_WHAT IS NEEDED_:
Print the lines that run from the line with "have h1 := Mem.wfFrom_cons.1 hm" to the line with "by_contra hne", keeping both end lines, exactly as they appear in the entries below, and nothing else.

==*==

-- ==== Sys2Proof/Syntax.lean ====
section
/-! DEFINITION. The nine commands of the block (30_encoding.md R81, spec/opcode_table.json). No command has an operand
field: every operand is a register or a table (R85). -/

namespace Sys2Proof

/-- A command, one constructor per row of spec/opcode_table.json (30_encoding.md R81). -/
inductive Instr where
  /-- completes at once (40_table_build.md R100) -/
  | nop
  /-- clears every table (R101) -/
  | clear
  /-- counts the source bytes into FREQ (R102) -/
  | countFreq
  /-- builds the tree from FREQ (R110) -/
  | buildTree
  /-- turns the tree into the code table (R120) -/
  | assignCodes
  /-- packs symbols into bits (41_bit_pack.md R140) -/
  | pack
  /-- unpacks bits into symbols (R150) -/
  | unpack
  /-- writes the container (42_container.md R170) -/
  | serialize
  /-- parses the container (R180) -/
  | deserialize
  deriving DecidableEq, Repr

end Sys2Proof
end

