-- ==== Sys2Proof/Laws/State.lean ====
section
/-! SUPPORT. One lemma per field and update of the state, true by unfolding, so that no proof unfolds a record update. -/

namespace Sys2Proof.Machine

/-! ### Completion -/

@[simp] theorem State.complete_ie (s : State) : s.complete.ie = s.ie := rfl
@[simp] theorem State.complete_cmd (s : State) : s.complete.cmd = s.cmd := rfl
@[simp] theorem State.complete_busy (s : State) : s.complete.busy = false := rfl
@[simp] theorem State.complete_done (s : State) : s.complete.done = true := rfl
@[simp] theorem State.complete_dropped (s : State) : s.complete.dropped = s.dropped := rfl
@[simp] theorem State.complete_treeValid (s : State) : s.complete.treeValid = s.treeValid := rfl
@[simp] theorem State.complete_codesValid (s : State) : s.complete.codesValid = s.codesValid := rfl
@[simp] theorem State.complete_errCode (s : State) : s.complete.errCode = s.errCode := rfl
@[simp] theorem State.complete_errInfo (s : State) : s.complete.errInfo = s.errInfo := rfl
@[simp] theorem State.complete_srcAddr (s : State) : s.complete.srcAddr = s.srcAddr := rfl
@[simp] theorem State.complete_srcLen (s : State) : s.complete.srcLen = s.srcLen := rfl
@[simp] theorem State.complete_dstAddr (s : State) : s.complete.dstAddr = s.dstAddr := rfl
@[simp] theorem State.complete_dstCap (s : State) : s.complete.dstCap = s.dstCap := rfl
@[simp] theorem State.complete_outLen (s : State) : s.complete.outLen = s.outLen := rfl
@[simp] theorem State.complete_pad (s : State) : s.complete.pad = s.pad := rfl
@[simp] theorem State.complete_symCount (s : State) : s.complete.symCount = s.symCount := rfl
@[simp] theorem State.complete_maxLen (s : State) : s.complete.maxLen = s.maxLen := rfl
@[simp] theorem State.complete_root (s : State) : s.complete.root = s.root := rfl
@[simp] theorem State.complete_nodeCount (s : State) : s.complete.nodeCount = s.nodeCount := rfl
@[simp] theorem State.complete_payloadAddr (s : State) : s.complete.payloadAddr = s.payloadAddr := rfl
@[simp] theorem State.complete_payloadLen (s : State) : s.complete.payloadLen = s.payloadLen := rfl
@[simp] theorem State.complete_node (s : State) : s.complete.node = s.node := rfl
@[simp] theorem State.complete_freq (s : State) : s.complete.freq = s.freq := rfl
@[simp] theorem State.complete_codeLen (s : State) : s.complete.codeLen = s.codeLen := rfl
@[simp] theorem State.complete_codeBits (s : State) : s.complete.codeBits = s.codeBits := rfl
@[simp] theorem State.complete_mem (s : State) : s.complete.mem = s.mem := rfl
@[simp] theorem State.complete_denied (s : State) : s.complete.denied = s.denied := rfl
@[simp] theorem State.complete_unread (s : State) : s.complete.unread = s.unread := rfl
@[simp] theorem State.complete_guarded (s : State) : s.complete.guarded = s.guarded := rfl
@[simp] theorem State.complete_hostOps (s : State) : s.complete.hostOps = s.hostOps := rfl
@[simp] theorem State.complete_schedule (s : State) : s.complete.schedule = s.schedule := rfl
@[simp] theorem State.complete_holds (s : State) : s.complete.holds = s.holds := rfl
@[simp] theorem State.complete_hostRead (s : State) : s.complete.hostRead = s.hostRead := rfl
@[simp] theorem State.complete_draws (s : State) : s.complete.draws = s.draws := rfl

==*==

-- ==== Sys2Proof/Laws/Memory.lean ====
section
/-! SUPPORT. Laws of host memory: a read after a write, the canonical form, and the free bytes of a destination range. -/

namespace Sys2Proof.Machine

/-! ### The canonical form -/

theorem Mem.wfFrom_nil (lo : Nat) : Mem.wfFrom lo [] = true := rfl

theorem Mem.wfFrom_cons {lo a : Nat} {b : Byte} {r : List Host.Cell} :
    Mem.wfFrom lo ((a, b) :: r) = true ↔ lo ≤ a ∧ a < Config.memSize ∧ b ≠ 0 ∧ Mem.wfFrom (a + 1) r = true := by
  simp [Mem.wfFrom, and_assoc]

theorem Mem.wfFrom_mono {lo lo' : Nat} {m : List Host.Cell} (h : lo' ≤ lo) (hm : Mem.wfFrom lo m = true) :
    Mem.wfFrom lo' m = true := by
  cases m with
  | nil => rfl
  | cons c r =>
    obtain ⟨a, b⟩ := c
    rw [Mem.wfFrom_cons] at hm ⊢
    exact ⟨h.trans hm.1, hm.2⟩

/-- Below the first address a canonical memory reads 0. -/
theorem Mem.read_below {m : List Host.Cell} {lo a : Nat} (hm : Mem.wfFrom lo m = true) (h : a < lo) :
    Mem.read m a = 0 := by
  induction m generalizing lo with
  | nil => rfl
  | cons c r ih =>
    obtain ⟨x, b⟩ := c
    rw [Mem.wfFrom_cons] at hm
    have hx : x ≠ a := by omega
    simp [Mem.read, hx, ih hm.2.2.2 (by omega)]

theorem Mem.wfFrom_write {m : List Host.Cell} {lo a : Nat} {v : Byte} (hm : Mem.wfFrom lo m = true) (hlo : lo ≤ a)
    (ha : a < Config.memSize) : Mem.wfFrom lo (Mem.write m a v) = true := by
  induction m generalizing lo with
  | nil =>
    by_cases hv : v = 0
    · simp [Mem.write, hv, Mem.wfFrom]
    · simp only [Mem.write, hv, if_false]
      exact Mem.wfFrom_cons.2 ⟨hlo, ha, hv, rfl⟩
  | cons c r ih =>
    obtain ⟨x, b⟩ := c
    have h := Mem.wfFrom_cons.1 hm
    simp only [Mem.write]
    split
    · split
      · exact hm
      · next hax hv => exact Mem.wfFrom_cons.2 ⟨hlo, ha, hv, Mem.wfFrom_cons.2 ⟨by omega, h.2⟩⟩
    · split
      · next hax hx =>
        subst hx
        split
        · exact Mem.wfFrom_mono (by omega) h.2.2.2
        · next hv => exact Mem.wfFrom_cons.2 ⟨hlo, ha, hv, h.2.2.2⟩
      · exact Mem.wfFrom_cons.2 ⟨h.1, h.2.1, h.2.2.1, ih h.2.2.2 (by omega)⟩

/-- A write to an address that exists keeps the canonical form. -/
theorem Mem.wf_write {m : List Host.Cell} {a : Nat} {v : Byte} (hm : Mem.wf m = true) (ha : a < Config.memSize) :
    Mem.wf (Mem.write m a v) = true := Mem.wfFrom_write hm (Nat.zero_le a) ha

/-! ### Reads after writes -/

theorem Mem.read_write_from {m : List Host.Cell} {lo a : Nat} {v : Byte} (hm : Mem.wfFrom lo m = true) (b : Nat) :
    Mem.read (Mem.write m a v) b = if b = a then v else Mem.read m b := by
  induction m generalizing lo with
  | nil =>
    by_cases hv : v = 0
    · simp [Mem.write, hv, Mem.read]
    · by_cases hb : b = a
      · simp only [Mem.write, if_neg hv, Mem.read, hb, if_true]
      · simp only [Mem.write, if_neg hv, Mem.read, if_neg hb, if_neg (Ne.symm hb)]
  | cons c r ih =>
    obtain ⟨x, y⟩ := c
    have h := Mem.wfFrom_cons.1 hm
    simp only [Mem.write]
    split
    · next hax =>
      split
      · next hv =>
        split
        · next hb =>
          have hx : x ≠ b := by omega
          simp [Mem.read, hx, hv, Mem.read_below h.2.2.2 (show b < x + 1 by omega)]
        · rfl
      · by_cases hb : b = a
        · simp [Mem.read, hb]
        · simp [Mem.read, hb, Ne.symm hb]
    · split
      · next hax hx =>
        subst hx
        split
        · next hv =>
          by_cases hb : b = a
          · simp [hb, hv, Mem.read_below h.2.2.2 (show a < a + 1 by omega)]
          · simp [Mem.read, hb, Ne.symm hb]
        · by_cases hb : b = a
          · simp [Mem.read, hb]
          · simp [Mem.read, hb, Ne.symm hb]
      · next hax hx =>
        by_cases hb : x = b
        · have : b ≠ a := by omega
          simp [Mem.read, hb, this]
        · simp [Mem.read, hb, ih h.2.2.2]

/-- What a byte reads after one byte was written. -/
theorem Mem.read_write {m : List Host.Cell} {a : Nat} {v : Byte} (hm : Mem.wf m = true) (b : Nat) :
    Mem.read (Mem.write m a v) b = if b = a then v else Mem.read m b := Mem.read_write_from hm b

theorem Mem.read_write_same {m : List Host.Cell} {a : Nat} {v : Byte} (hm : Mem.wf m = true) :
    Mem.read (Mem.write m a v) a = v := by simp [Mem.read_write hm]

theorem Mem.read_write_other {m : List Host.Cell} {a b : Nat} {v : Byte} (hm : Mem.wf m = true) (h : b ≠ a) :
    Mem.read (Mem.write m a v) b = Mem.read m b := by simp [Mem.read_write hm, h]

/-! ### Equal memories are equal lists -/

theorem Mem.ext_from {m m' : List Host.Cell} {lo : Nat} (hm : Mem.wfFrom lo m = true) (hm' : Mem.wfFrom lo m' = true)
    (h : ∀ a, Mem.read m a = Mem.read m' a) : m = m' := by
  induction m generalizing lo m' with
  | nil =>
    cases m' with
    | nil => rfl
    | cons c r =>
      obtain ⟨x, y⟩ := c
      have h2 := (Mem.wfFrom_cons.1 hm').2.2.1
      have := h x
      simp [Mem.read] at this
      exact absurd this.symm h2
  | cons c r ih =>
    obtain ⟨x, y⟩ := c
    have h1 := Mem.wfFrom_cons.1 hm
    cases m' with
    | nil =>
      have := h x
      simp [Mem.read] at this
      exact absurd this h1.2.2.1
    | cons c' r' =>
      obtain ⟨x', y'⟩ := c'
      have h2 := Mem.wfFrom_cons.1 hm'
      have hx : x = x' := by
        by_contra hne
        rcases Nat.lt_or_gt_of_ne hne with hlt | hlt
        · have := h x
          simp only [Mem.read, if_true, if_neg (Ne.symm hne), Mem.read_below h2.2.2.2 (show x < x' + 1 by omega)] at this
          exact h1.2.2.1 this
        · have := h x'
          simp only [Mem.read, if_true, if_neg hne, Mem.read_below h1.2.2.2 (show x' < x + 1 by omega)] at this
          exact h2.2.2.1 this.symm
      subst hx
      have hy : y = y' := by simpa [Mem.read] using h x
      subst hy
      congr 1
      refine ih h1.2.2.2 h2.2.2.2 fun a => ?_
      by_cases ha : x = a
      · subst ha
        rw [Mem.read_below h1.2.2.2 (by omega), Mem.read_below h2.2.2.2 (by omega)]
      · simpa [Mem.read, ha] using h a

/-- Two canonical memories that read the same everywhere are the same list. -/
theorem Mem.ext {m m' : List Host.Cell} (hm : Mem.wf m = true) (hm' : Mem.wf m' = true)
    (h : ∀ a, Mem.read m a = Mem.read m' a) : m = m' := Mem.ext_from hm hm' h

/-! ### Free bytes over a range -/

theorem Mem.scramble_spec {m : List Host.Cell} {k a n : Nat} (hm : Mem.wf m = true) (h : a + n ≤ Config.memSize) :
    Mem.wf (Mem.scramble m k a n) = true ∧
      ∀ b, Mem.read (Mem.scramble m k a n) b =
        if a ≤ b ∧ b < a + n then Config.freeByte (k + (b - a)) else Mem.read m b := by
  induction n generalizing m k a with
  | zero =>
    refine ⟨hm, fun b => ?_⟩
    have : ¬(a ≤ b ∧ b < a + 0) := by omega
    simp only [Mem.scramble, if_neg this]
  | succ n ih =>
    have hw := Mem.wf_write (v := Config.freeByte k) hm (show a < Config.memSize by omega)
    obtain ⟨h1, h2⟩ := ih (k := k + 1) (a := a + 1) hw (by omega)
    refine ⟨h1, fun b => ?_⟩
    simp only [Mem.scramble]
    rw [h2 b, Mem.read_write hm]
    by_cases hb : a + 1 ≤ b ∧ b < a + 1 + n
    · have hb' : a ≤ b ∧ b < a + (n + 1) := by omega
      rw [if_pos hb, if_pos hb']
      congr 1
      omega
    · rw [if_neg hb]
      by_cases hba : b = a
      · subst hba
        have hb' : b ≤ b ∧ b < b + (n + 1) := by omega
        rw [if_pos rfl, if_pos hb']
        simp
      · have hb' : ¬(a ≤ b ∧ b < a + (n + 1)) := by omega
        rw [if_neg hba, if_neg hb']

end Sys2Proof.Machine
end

==*==

_SOLUTION FOR THIS TASK_:
    have h1 := Mem.wfFrom_cons.1 hm
    cases m' with
    | nil =>
      have := h x
      simp [Mem.read] at this
      exact absurd this h1.2.2.1
    | cons c' r' =>
      obtain ⟨x', y'⟩ := c'
      have h2 := Mem.wfFrom_cons.1 hm'
      have hx : x = x' := by
        by_contra hne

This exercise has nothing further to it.